[WORK ORDER] When you reach the line containing "operations that several", include it and stop; until then, return each line of the material exactly, starting with the first.

[RECORD SET]
-- ==== Sys2Proof/Certificates/Slice0/Obligations.lean ====
section
/-! DEFINITION. The statements about the station. A statement about a command says which state it answers, in full where it
can: the fields the rules change are written out, and every other field is that of the state before, brought up to date by
`State.refresh`, whose own effect `EveryCommandLeavesTheStationSettled` and `DutiesAndChannelsFollowTheState` state. The
operations that several rules share (a capture, a placement, the recording of a frame, the entry into STOPPED, a change of
stem state) have statements of their own, and the other statements are written with them. -/

open Sys2Proof Sys2Proof.Machine

/-! ### The machine -/

/-- A step takes the command at the front of the queue and has its effect with the rest of the queue still waiting; with
nothing waiting the station idles (the model's choice, notes/assumptions/12.md). -/
def Obligations.StepRunsFrontCommand : Prop :=
  (∀ (c : Instr) (rest : List Instr) (s : State), s.pending = c :: rest → step s = exec c { s with pending := rest }) ∧
  ∀ s : State, s.pending = [] → step s = .next s

/-- Every command in every state answers a next state, leaves the queue as it is (the model's choice,
notes/assumptions/4.md) and, but for RESET, never turns the time base back (the model's choice, notes/assumptions/1.md). -/
def Obligations.EveryCommandCompletes : Prop :=
  ∀ (c : Instr) (s : State), ∃ u, exec c s = .next u ∧ u.pending = s.pending ∧
    ((∀ pins, c ≠ .reset pins) → s.now ≤ u.now)

/-- RESET latches role and identity, enters START with default settings, takes the levels on the pins as references, starts
the keep-alive and PWM period timers and places the first ANNOUNCE (R170, with the reset tables of the chapters). The time
base counting from the end of reset is the model's reading (notes/assumptions/5.md); that a PERIOD or OFF channel takes a
reference pair too, and that the queue of commands stays, are its choices (notes/assumptions/21.md and 4.md). -/
def Obligations.ResetStartsTheStation : Prop :=
  ∀ (pins : Pins) (s : State), ∃ u, exec (.reset pins) s = .next u ∧
    u.pending = s.pending ∧
    u.role.code = 2 * pins.role1.toNat + pins.role0.toNat ∧
    u.identity.val = 4 * pins.id2.toNat + 2 * pins.id1.toNat + pins.id0.toNat ∧
    u.phase = .start ∧ u.settings = Settings.defaults ∧ u.now = 0 ∧
    u.capture.cap0.pair = pins.cap0 ∧ u.capture.cap1.pair = pins.cap1 ∧ u.capture.cap2.pair = pins.cap2 ∧
    (∀ k : Fin 3, (u.chan k).mode = CapMode.ofRole u.role k ∧ (u.chan k).total = 0 ∧ (u.chan k).lastEdge = none ∧
      (u.chan k).period = none) ∧
    u.capture.gateBlocked = pins.gate ∧ u.safety.stopAsserted = !pins.stop ∧ u.capture.sampleTimer = none ∧
    u.capture.ownDiameter = 0 ∧ u.capture.contact = false ∧ u.capture.barHome = false ∧ u.capture.barEnd = false ∧
    u.capture.motionSeq = 0 ∧ u.capture.rollerSeq = 0 ∧ u.capture.gateSeq = 0 ∧
    u.link = { Link.reset u.role with announceSlot := some ⟨.announce u.role .start .noStem, 0⟩ } ∧
    u.link.keepAlive = some 30000 ∧ u.valves.pwmTimer = 2000 ∧
    (∀ i : Fin 8, i ≠ u.identity → u.peers[i] = Peer.reset) ∧
    u.peers[u.identity].presence = .self ∧ u.peers[u.identity].role = .d226 u.role ∧
    u.fusion = Fusion.reset ∧ u.profile = Profile.reset ∧ u.stem = StemUnit.reset ∧ u.feed = Feed.reset ∧
    u.saw = Saw.reset ∧
    (∀ i : Fin 4, u.valves.channels[i] = Channel.reset) ∧
    u.safety.output = .run ∧ u.safety.arming = none ∧ u.safety.record = FaultRecord.empty ∧
    u.safety.previous = .none ∧ u.safety.faultLine = false

/-! ### What follows the state -/

/-- After every command the state is settled: what follows the state stands as it follows (R35, R146, R152, R167). The SELF
entry shows the station's own phase and stem state (R35), in SILENT too, where that is the model's reading
(notes/assumptions/22.md). -/
def Obligations.EveryCommandLeavesTheStationSettled : Prop :=
  ∀ (c : Instr) (s u : State), exec c s = .next u →
    u.Settled ∧ u.peers[u.identity].phase = u.phase ∧ u.peers[u.identity].stem = u.stem.state

/-- After every command the commanded feed duty of a FEED station is presented to valve channel 0 and takes the first line of
R110's table that applies. -/
def Obligations.FeedDutyFollowsTheState : Prop :=
  ∀ (c : Instr) (s u : State), exec c s = .next u → u.role = .feed →
    u.valves.channels[0].presented = u.feed.feedDuty ∧
    (u.phase ≠ .operating → u.feed.feedDuty = 0) ∧
    (u.phase = .operating → u.safety.output = .stopped → u.feed.feedDuty = 0) ∧
    (u.phase = .operating → u.safety.output = .run → (u.feed.hold = .yielding ∨ u.feed.hold = .held) →
      u.feed.feedDuty = 0) ∧
    (u.phase = .operating → u.safety.output = .run → u.feed.hold = .free → u.feed.mode = .manual →
      u.feed.feedDuty = u.feed.demand) ∧
    (u.phase = .operating → u.safety.output = .run → u.feed.hold = .free → u.feed.mode = .auto →
      u.feed.feedDuty = u.feed.approachDuty)

/-- In a settled state the owners' duties stand on their channels by role: the feed and grip duties (R126), the wheel arm law
(R155, R156), the knife law on both knife channels (R153, R154), the bar and chain duties of the handshake state (R128), and
0 on every other channel (R146). In one that is forced off (STOPPED, START or SILENT) no channel drives a side, and its
buffer, active duty and overload count are 0; in any other the buffer is the presented duty (R146, R152). -/
def Obligations.DutiesAndChannelsFollowTheState : Prop :=
  (∀ s : State, s.Settled →
    (s.role = .feed →
      s.valves.channels[0].presented = s.feed.feedDuty ∧ s.valves.channels[1].presented = s.feed.gripDuty ∧
      s.feed.gripDuty = if s.stem.state = .noStem then 0 else (s.settings.rollerGripDuty : Int)) ∧
    (s.role = .measure →
      s.valves.channels[0].presented =
        (match s.stem.state with
          | .gripped | .running | .atMark | .cutting => (s.settings.wheelPressDuty : Int)
          | .topped | .noStem => if s.valves.wheelLift = none then 0 else -(s.settings.wheelLiftDuty : Int)) ∧
      s.valves.channels[1].presented = 0) ∧
    (s.role = .knife →
      s.valves.channels[0].presented =
        (match s.stem.state with
          | .noStem => 0
          | .gripped | .cutting => (s.settings.knifeGripDuty : Int)
          | .running | .atMark =>
            min 1000 ((s.settings.knifeBase : Int) + ((s.settings.knifeSlope * s.profile.fused / 100 : Nat) : Int))
          | .topped => if s.valves.knifeOpen = none then 0 else -1000) ∧
      s.valves.channels[1].presented = s.valves.channels[0].presented) ∧
    (s.role = .saw →
      s.valves.channels[0].presented = s.saw.barDuty ∧ s.valves.channels[1].presented = s.saw.chainDuty ∧
      s.saw.barDuty =
        (match s.saw.state with
          | .down => (s.settings.barDuty : Int)
          | .ret => -(s.settings.barDuty : Int)
          | .idle | .requested | .spin => 0) ∧
      s.saw.chainDuty =
        (match s.saw.state with
          | .requested | .spin | .down => (s.settings.chainDuty : Int)
          | .idle | .ret => 0)) ∧
    s.valves.channels[2].presented = 0 ∧ s.valves.channels[3].presented = 0) ∧
  (∀ s : State, s.Settled → ∀ i : Fin 4,
    ((s.safety.output = .stopped ∨ s.phase ≠ .operating) →
      s.valves.channels[i].side = none ∧ s.valves.channels[i].buffer = 0 ∧ s.valves.channels[i].active = 0 ∧
      s.valves.channels[i].overload = 0) ∧
    (s.safety.output = .run → s.phase = .operating →
      s.valves.channels[i].buffer = s.valves.channels[i].presented))

/-- The fault line is asserted while the record holds a fault of severity DEGRADE or STOP, and inactive while it is empty or
holds a NOTICE, after every command and after reset (R167). -/
def Obligations.FaultLineFollowsTheRecord : Prop :=
  (∀ (c : Instr) (s u : State), exec c s = .next u →
    (u.safety.faultLine = true ↔ u.safety.record.severity = .degrade ∨ u.safety.record.severity = .stop)) ∧
  State.reset.safety.faultLine = false

/-! ### Shared operations -/

/-- A capture offers the fields of R164 to the record, which takes it under the severity rule of R165: filled when empty,
overwritten by a higher severity with the later count kept, else counted up to 255. A fill or overwrite places a FAULT
NOTICE with the record as it then stands, outside SILENT; a count places none; nothing else changes. A frame placed into a
FIFO goes behind those that wait; into a full one (four frames) it is discarded with NOTICE/QUEUE OVERFLOW naming its class,
the queued frames kept (R28); in SILENT it is discarded without fault (R30). -/
def Obligations.CapturesAndPlacementsFollowTheirRules : Prop :=
  (∀ (s : State) (k : FaultKind) (cls : Option FrameClass) (sender : Option Ident),
    let held := s.safety.record
    let r := (s.report k cls sender).safety.record
    ((held.severity = .none ∨ held.severity.code < k.severity.code) →
      r.severity = k.severity ∧ r.kind = some k ∧ r.serial = s.stem.serial ∧ r.p = s.fusion.p ∧
      r.causeClass = cls ∧ r.causeSender = sender ∧
      r.orderIndex =
        (if s.stem.state = .noStem then 255 else
          match s.activeIndex with
          | some i => i.val
          | none => 255) ∧
      r.laterCount = (if held.severity = .none then 0 else held.laterCount) ∧
      (s.phase ≠ .silent →
        (s.report k cls sender).link.faultSlot = some ⟨.faultNotice r s.safety.previous, 0⟩) ∧
      (s.phase = .silent → (s.report k cls sender).link.faultSlot = s.link.faultSlot)) ∧
    ((held.severity ≠ .none ∧ k.severity.code ≤ held.severity.code) →
      r = { held with laterCount := min 255 (held.laterCount + 1) } ∧
      (s.report k cls sender).link.faultSlot = s.link.faultSlot) ∧
    s.report k cls sender =
      { s with safety.record := r, link.faultSlot := (s.report k cls sender).link.faultSlot }) ∧
  (∀ (s : State) (f : Frame) (r : LogRecord),
    (s.phase = .silent → s.placeHandshake f = s ∧ s.placeLog r = s) ∧
    (s.phase ≠ .silent → s.link.handshake.length < 4 →
      s.placeHandshake f = { s with link.handshake := s.link.handshake ++ [⟨f, 0⟩] }) ∧
    (s.phase ≠ .silent → 4 ≤ s.link.handshake.length →
      s.placeHandshake f = s.report .queueOverflow (some f.cls) none) ∧
    (s.phase ≠ .silent → s.link.logFifo.length < 4 →
      s.placeLog r = { s with link.logFifo := s.link.logFifo ++ [⟨.logRecord r, 0⟩] }) ∧
    (s.phase ≠ .silent → 4 ≤ s.link.logFifo.length →
      s.placeLog r = s.report .queueOverflow (some .logRecord) none))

[WRITTEN RESPONSE]
-- ==== Sys2Proof/Certificates/Slice0/Obligations.lean ====
section
/-! DEFINITION. The statements about the station. A statement about a command says which state it answers, in full where it
can: the fields the rules change are written out, and every other field is that of the state before, brought up to date by
`State.refresh`, whose own effect `EveryCommandLeavesTheStationSettled` and `DutiesAndChannelsFollowTheState` state. The
operations that several rules share (a capture, a placement, the recording of a frame, the entry into STOPPED, a change of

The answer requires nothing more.